(Information shown Opens)
/-- The work that follows an operation of the upload: that of the upload's own state, or, where its UPLOAD_END has failed, its
end (R168). -/
def State.uploadOpDone (s : State) (work : State → State) : State :=
  match s.csc.upload with
  | none => s
  | some u =>
    match u.failed, u.endTag with
    | some st, some t => s.closeUpload u t st
    | _, _ => work s

/-- A program of the upload has completed (R166 to R168). -/
def State.uploadProgrammed (s : State) (op : FlashOp) : State :=
  match s.csc.upload with
  | none => s
  | some u =>
    match op with
    | .programBegun _ _ _ =>
      (s.modUpload fun u =>
        { u with begun := true, beginTag := none, state := if u.state = .preparing then .receiving else u.state }).answerOpt
        u.beginTag .ok []
    | .programBlocks _ bs =>
      (s.modUpload fun u =>
        { u with buffer := u.buffer.filter fun b => !(bs.any fun x => x.index == b.index) }).takeWaiting 8
    | .programComplete _ crc =>
      let s := s.setDir u.slot fun _ => ⟨.ready, true, u.length, u.label, crc⟩
      s.endUpload.answerOpt u.endTag .ok []
    | .readSettings => s
    | .readHeader _ => s
    | .readBlock _ _ => s
    | .eraseUnit _ _ => s
    | .eraseSettings => s
    | .programSettings => s

/-- UPLOAD_BEGIN (R166). That the entry of a WRITING slot keeps its length, label and CRC, and that its verified flag is clear, is
DEDUCED (log entry 34). -/
def handleUploadBegin (tag : Octet) (body : List Octet) (s : State) : State :=
  let slot := u8 body 0
  let length := u16 body 1
  if 62 < slot ∨ length < 1 ∨ 2047 < length then s.answer tag .invalid []
  else if s.anyEmergency then s.answer tag .emergency []
  else if s.isProtected slot then s.answer tag .protectedSlot []
  else if s.csc.upload.isSome || (s.csc.settings.bind (·.level)).isSome || (s.csc.erase.map (·.slot) == some slot) ||
      s.slotInPlay slot then s.answer tag .busy []
  else
    ((s.setDir slot fun e => { e with state := .writing, verified := false }).modCsc fun c =>
      { c with
        upload := some ⟨slot, length, body.drop 3, .preparing, 0, crc32Start, [], 0, false, some tag, [], none, none⟩
        order := c.order ++ [.upload] }).markDirectory

/-- A CLIP_DATA that a PREPARING or RECEIVING upload meets (R167). That one out of sequence is answered after those that wait is a
DESIGN CHOICE (log entry 61). -/
def State.clipData (s : State) (u : Upload) (tag : Octet) (b : IndexedBlock) : State :=
  if b.index ≠ u.received + u.waiting.length + 1 ∨ u.length < b.index then
    let s := s.answerWaiting u.waiting .sequence
    (s.modUpload fun u => { u with state := .sequenceFailed, waiting := [] }).answer tag .sequence []
  else if u.buffer.length < 8 ∧ u.waiting = [] then (s.modUpload fun u => u.take b).answer tag .ok []
  else s.modUpload fun u => { u with waiting := u.waiting ++ [⟨tag, b⟩] }

/-- CLIP_DATA (R167). -/
def handleClipData (tag : Octet) (body : List Octet) (s : State) : State :=
  if s.anyEmergency then s.answer tag .emergency []
  else
    match s.csc.upload with
    | none => s.answer tag .invalid []
    | some u =>
      match u.state with
      | .sequenceFailed => s.answer tag .sequence []
      | .faulted => s.answer tag .flashFault []
      | .finishing => s.answer tag .busy []
      | .preparing => s.clipData u tag ⟨u16 body 0, body.drop 2⟩
      | .receiving => s.clipData u tag ⟨u16 body 0, body.drop 2⟩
(Information shown Closes)
None of the lines above may be skipped. Transcribe each one exactly.

— Reply —
/-- The work that follows an operation of the upload: that of the upload's own state, or, where its UPLOAD_END has failed, its
end (R168). -/
def State.uploadOpDone (s : State) (work : State → State) : State :=
  match s.csc.upload with
  | none => s
  | some u =>
    match u.failed, u.endTag with
    | some st, some t => s.closeUpload u t st
    | _, _ => work s

/-- A program of the upload has completed (R166 to R168). -/
def State.uploadProgrammed (s : State) (op : FlashOp) : State :=
  match s.csc.upload with
  | none => s
  | some u =>
    match op with
    | .programBegun _ _ _ =>
      (s.modUpload fun u =>
        { u with begun := true, beginTag := none, state := if u.state = .preparing then .receiving else u.state }).answerOpt
        u.beginTag .ok []
    | .programBlocks _ bs =>
      (s.modUpload fun u =>
        { u with buffer := u.buffer.filter fun b => !(bs.any fun x => x.index == b.index) }).takeWaiting 8
    | .programComplete _ crc =>
      let s := s.setDir u.slot fun _ => ⟨.ready, true, u.length, u.label, crc⟩
      s.endUpload.answerOpt u.endTag .ok []
    | .readSettings => s
    | .readHeader _ => s
    | .readBlock _ _ => s
    | .eraseUnit _ _ => s
    | .eraseSettings => s
    | .programSettings => s

/-- UPLOAD_BEGIN (R166). That the entry of a WRITING slot keeps its length, label and CRC, and that its verified flag is clear, is
DEDUCED (log entry 34). -/
def handleUploadBegin (tag : Octet) (body : List Octet) (s : State) : State :=
  let slot := u8 body 0
  let length := u16 body 1
  if 62 < slot ∨ length < 1 ∨ 2047 < length then s.answer tag .invalid []
  else if s.anyEmergency then s.answer tag .emergency []
  else if s.isProtected slot then s.answer tag .protectedSlot []
  else if s.csc.upload.isSome || (s.csc.settings.bind (·.level)).isSome || (s.csc.erase.map (·.slot) == some slot) ||
      s.slotInPlay slot then s.answer tag .busy []
  else
    ((s.setDir slot fun e => { e with state := .writing, verified := false }).modCsc fun c =>
      { c with
        upload := some ⟨slot, length, body.drop 3, .preparing, 0, crc32Start, [], 0, false, some tag, [], none, none⟩
        order := c.order ++ [.upload] }).markDirectory

/-- A CLIP_DATA that a PREPARING or RECEIVING upload meets (R167). That one out of sequence is answered after those that wait is a
DESIGN CHOICE (log entry 61). -/
def State.clipData (s : State) (u : Upload) (tag : Octet) (b : IndexedBlock) : State :=
  if b.index ≠ u.received + u.waiting.length + 1 ∨ u.length < b.index then
    let s := s.answerWaiting u.waiting .sequence
    (s.modUpload fun u => { u with state := .sequenceFailed, waiting := [] }).answer tag .sequence []
  else if u.buffer.length < 8 ∧ u.waiting = [] then (s.modUpload fun u => u.take b).answer tag .ok []
  else s.modUpload fun u => { u with waiting := u.waiting ++ [⟨tag, b⟩] }

/-- CLIP_DATA (R167). -/
def handleClipData (tag : Octet) (body : List Octet) (s : State) : State :=
  if s.anyEmergency then s.answer tag .emergency []
  else
    match s.csc.upload with
    | none => s.answer tag .invalid []
    | some u =>
      match u.state with
      | .sequenceFailed => s.answer tag .sequence []
      | .faulted => s.answer tag .flashFault []
      | .finishing => s.answer tag .busy []
      | .preparing => s.clipData u tag ⟨u16 body 0, body.drop 2⟩
      | .receiving => s.clipData u tag ⟨u16 body 0, body.drop 2⟩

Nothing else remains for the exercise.